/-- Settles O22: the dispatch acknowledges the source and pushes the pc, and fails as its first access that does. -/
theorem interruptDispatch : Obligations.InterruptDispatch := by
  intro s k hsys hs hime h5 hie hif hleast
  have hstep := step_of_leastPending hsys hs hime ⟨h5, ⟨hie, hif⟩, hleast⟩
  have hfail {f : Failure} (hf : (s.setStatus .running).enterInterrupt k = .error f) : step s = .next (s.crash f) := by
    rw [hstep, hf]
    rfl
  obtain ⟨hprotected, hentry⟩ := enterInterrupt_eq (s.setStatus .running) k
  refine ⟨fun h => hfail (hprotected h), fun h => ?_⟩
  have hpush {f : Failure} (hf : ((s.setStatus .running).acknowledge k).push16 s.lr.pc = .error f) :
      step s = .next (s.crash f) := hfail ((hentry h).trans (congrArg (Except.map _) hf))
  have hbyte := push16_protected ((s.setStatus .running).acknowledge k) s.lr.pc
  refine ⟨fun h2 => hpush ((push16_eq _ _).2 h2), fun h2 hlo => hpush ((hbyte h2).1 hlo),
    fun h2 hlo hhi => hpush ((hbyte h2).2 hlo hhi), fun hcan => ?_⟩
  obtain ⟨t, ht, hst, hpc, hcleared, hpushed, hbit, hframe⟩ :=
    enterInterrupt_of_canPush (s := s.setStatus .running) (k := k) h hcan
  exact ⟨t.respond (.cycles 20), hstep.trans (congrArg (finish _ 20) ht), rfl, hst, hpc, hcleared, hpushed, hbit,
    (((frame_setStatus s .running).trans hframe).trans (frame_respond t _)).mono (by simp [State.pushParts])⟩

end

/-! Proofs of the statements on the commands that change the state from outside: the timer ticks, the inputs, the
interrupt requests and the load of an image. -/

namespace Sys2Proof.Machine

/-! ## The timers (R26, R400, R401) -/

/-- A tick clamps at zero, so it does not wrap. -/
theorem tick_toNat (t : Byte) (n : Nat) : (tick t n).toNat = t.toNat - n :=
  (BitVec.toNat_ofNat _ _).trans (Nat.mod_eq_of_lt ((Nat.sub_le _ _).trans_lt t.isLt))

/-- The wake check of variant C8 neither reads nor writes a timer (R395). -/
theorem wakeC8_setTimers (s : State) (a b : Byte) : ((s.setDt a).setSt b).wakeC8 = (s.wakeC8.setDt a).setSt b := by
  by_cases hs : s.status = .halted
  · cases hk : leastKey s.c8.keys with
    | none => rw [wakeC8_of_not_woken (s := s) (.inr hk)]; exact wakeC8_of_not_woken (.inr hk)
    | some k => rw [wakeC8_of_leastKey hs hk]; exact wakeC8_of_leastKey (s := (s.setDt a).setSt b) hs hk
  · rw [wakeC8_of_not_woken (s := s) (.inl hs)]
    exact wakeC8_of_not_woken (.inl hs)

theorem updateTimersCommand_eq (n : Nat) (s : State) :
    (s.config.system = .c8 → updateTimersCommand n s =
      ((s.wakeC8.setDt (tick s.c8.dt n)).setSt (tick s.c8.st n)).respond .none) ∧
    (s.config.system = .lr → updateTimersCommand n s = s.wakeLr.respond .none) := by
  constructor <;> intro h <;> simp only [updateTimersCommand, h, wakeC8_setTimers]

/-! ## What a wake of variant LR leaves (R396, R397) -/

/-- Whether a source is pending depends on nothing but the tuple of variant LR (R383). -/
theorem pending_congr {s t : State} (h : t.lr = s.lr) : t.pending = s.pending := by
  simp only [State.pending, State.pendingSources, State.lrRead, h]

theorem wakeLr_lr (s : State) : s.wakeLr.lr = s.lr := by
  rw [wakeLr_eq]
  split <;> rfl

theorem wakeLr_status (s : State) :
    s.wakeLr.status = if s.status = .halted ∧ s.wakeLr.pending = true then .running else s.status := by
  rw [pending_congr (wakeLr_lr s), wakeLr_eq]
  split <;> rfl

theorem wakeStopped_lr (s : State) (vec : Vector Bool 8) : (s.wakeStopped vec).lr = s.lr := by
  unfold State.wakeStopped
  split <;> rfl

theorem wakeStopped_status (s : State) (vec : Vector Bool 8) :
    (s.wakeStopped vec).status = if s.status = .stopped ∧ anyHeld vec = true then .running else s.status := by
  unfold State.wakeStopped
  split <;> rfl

· · · · · · ·

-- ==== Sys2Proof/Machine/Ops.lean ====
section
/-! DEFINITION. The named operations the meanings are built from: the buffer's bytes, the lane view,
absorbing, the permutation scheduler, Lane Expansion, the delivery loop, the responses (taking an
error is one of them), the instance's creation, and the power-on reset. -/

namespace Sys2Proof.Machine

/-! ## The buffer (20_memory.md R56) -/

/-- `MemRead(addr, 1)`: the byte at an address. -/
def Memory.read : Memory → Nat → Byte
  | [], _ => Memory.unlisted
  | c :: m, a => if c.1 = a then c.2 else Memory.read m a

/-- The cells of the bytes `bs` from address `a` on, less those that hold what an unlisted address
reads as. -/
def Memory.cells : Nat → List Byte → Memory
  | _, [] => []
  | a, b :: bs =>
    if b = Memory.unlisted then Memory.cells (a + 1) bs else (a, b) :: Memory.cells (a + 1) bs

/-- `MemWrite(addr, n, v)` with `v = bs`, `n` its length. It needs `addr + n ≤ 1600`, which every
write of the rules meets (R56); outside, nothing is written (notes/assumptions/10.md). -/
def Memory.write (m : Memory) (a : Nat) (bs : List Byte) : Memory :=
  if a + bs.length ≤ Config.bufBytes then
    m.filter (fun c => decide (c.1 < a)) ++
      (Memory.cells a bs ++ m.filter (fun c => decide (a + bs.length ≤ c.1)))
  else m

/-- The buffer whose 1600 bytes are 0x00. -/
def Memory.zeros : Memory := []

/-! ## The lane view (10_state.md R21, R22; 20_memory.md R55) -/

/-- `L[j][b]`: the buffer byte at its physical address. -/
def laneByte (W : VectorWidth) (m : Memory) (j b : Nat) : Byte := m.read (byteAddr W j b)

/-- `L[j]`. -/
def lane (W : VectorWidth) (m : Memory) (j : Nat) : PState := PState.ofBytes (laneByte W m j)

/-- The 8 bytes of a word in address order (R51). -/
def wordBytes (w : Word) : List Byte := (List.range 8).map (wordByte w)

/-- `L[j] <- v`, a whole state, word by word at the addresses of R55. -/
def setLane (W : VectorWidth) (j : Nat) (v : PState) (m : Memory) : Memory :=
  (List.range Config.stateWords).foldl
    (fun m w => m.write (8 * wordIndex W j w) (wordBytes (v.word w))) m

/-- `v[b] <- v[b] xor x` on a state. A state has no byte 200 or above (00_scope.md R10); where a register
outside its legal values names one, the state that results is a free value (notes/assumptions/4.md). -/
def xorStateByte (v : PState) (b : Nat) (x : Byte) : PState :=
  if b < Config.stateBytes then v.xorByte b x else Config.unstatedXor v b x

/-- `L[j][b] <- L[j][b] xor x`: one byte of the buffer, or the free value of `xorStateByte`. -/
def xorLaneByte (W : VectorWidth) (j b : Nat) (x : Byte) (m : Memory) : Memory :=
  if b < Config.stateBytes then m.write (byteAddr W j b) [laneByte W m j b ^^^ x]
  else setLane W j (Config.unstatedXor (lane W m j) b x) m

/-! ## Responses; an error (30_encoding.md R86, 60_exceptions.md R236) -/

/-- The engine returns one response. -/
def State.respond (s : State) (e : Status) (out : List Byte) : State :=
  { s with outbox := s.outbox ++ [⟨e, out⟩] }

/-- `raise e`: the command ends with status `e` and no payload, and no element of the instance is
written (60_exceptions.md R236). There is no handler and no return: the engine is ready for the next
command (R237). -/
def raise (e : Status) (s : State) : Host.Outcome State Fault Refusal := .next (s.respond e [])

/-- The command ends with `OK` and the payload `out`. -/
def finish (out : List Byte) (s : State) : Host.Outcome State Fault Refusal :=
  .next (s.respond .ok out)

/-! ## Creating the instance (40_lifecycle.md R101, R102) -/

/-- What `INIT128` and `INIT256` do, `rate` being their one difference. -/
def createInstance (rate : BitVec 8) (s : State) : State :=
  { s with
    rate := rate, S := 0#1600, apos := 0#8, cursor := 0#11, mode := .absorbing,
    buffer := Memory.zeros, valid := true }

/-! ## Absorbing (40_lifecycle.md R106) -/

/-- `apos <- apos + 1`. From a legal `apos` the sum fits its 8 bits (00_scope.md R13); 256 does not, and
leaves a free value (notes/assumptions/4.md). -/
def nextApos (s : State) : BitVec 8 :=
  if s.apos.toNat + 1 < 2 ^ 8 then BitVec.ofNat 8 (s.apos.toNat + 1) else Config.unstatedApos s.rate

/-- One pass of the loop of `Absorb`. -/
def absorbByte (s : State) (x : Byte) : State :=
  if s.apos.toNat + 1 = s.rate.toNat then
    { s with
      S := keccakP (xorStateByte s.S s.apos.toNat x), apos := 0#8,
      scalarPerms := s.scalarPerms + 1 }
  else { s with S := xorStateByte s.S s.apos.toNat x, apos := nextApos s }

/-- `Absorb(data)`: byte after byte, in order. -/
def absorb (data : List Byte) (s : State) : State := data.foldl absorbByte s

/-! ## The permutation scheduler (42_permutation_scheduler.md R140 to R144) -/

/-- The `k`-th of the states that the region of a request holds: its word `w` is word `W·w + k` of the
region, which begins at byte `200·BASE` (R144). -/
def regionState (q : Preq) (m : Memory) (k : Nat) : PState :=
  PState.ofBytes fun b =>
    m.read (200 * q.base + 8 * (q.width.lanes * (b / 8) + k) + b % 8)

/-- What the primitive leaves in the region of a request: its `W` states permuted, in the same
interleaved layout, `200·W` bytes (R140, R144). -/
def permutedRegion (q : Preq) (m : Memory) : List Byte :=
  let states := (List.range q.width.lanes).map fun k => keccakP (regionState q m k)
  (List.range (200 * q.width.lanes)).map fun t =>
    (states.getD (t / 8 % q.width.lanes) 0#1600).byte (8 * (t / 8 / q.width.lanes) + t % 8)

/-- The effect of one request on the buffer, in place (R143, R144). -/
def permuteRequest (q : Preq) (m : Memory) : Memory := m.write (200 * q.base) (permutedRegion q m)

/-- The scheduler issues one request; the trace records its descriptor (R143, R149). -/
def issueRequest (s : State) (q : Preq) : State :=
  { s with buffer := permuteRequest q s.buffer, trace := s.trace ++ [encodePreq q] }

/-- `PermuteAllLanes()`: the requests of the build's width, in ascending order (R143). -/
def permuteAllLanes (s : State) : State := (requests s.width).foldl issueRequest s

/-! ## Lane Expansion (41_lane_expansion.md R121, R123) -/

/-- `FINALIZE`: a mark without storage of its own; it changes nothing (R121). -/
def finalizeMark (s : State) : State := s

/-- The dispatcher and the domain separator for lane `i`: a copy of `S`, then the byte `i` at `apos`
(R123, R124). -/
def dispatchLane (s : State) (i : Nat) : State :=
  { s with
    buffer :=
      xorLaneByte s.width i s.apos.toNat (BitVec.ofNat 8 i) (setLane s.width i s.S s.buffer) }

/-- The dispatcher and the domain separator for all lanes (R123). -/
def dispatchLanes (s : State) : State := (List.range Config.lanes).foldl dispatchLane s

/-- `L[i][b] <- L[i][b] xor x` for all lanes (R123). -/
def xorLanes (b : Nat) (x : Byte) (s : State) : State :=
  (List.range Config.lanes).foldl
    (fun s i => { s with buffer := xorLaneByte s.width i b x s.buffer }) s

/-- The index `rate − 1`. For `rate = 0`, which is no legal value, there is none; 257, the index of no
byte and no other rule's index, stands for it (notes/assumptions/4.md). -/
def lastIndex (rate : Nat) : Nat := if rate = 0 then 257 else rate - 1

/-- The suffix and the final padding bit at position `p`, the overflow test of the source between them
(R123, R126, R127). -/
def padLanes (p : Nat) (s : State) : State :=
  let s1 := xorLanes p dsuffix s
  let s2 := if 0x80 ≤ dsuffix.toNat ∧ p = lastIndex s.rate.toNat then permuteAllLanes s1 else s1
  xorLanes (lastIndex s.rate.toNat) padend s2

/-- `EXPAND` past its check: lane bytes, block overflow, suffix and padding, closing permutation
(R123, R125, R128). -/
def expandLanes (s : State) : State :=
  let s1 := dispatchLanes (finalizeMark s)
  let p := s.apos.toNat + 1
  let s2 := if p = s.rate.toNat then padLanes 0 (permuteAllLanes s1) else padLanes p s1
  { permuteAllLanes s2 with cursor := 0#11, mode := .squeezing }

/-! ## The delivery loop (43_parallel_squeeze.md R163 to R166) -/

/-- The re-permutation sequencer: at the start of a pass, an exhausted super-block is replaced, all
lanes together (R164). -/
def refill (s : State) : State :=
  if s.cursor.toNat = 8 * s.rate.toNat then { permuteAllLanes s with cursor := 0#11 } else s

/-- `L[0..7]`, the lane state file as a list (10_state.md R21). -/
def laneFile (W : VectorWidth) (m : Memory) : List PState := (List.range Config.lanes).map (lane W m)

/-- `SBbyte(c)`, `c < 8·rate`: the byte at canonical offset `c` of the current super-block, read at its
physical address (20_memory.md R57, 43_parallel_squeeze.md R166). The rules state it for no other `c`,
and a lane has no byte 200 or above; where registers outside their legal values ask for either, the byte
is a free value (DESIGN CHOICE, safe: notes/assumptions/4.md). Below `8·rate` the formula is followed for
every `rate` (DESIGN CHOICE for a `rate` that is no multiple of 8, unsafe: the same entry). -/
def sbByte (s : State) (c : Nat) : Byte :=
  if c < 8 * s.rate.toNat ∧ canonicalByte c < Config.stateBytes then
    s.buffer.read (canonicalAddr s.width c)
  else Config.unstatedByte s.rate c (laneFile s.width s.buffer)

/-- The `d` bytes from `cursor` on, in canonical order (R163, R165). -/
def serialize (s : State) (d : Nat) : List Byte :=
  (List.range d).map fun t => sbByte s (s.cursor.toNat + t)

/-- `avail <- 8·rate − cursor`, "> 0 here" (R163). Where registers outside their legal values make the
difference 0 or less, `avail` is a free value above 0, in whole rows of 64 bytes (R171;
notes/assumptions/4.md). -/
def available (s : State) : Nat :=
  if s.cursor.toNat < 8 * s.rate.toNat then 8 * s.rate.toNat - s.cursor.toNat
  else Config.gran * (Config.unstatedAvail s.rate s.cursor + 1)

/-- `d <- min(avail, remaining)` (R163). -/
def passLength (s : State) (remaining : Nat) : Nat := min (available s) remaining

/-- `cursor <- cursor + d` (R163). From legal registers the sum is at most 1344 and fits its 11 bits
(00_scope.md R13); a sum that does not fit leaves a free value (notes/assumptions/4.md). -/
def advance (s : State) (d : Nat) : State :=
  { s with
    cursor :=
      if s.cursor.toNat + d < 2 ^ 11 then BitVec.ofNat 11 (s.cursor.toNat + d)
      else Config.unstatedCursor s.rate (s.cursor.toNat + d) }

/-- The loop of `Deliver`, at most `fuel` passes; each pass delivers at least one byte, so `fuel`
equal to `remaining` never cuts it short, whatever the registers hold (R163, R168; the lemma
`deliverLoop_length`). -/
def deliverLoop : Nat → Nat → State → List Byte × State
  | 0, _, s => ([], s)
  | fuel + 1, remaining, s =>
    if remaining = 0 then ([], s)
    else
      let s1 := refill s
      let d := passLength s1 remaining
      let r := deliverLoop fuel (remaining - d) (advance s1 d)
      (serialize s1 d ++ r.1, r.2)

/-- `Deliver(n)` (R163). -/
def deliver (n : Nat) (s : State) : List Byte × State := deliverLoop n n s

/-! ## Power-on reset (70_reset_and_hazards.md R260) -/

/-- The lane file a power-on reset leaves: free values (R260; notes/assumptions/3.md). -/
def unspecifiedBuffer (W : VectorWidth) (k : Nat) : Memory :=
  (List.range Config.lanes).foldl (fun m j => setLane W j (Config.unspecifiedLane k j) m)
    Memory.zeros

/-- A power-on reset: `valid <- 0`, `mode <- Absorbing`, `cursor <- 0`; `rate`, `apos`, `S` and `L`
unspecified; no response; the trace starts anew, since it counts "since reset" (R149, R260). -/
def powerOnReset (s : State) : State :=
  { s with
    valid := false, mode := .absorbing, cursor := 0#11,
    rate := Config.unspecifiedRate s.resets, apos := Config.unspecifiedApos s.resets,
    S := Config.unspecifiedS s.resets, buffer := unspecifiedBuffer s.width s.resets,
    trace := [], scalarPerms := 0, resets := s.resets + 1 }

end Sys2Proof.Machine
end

· · · · · · ·

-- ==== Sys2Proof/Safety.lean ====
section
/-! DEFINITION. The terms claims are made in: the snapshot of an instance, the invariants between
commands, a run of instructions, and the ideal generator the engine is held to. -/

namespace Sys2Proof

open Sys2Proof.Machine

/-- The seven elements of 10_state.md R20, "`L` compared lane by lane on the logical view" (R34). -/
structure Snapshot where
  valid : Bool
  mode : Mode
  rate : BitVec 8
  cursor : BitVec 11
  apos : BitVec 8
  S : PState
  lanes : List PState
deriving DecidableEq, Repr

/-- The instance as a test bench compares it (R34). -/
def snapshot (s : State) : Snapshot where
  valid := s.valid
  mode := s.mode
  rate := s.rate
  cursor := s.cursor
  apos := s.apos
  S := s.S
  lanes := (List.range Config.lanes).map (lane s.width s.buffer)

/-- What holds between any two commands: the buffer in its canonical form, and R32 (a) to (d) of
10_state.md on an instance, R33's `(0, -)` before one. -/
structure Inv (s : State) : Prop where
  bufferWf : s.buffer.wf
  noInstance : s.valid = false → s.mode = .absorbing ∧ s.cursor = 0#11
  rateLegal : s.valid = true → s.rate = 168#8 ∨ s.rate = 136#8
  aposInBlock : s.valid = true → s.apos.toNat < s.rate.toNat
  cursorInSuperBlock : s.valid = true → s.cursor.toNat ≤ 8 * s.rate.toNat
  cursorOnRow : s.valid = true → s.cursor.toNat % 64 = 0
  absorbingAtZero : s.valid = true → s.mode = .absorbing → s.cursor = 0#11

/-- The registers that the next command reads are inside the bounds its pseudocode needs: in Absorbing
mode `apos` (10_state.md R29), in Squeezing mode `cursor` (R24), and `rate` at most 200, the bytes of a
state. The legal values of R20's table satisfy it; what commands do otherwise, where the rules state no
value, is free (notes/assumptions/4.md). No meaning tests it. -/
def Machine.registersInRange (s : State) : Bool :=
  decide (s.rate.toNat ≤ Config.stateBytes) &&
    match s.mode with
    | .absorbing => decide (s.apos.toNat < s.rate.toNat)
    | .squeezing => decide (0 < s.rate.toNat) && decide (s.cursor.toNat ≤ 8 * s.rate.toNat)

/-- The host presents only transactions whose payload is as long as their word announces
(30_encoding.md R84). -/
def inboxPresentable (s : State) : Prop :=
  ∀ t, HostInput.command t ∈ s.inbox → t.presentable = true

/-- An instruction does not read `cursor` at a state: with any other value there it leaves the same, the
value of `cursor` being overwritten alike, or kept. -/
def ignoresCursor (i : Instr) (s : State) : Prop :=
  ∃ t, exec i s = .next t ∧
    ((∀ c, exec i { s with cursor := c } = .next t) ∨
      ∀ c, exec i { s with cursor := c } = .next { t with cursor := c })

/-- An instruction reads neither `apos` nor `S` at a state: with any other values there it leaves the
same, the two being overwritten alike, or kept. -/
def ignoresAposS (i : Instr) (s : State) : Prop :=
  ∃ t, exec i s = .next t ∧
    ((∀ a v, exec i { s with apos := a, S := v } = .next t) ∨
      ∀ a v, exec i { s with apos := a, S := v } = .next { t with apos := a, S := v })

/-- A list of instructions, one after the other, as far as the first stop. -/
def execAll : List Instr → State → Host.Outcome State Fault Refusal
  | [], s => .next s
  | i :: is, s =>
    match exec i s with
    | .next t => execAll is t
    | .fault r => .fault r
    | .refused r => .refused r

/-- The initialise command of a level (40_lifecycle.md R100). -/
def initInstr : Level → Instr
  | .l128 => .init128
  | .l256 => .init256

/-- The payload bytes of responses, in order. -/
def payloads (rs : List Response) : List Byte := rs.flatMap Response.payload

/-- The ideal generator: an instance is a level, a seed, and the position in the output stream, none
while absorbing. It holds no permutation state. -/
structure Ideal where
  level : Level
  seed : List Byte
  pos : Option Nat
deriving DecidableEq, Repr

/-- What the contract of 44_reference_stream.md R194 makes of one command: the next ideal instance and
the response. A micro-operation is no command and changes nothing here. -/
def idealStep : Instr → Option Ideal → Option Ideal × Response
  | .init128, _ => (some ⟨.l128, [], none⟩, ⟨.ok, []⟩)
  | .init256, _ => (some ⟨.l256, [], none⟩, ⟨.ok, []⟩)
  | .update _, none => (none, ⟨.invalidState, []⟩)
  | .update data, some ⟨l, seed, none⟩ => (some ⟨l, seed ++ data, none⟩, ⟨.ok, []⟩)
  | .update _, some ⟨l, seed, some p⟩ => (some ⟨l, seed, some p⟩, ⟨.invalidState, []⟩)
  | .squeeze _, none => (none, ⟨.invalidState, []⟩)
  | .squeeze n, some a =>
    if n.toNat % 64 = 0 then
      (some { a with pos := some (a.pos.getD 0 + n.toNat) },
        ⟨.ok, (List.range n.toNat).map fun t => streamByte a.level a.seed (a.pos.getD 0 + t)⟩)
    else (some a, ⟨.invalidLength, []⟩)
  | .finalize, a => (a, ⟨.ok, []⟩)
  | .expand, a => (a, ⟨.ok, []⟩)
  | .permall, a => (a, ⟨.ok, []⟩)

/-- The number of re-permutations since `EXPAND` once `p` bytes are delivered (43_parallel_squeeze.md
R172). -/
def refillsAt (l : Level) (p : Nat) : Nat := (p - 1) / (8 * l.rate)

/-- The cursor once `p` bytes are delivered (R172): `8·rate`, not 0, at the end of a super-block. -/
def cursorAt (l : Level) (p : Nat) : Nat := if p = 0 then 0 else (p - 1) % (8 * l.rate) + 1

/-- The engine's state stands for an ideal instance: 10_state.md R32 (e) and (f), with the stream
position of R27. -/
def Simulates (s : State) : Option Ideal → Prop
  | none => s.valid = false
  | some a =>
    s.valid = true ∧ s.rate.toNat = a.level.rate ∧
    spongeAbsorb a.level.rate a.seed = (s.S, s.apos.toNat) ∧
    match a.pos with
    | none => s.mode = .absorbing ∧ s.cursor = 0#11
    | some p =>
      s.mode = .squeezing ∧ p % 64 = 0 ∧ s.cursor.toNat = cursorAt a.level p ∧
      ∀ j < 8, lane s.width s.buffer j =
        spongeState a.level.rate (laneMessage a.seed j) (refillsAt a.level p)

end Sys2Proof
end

· · · · · · ·

**EXERCISE OBJECTIVE**
What you return must be an exact retyping of the lines above starting at the line with "(some ⟨.l128, [], none⟩, ⟨.ok, []⟩)" and ending at the line with "data, none⟩, ⟨.ok, []⟩)", and nothing besides.

**EXERCISE SOLUTION**
  | .init128, _ => (some ⟨.l128, [], none⟩, ⟨.ok, []⟩)
  | .init256, _ => (some ⟨.l256, [], none⟩, ⟨.ok, []⟩)
  | .update _, none => (none, ⟨.invalidState, []⟩)
  | .update data, some ⟨l, seed, none⟩ => (some ⟨l, seed ++ data, none⟩, ⟨.ok, []⟩)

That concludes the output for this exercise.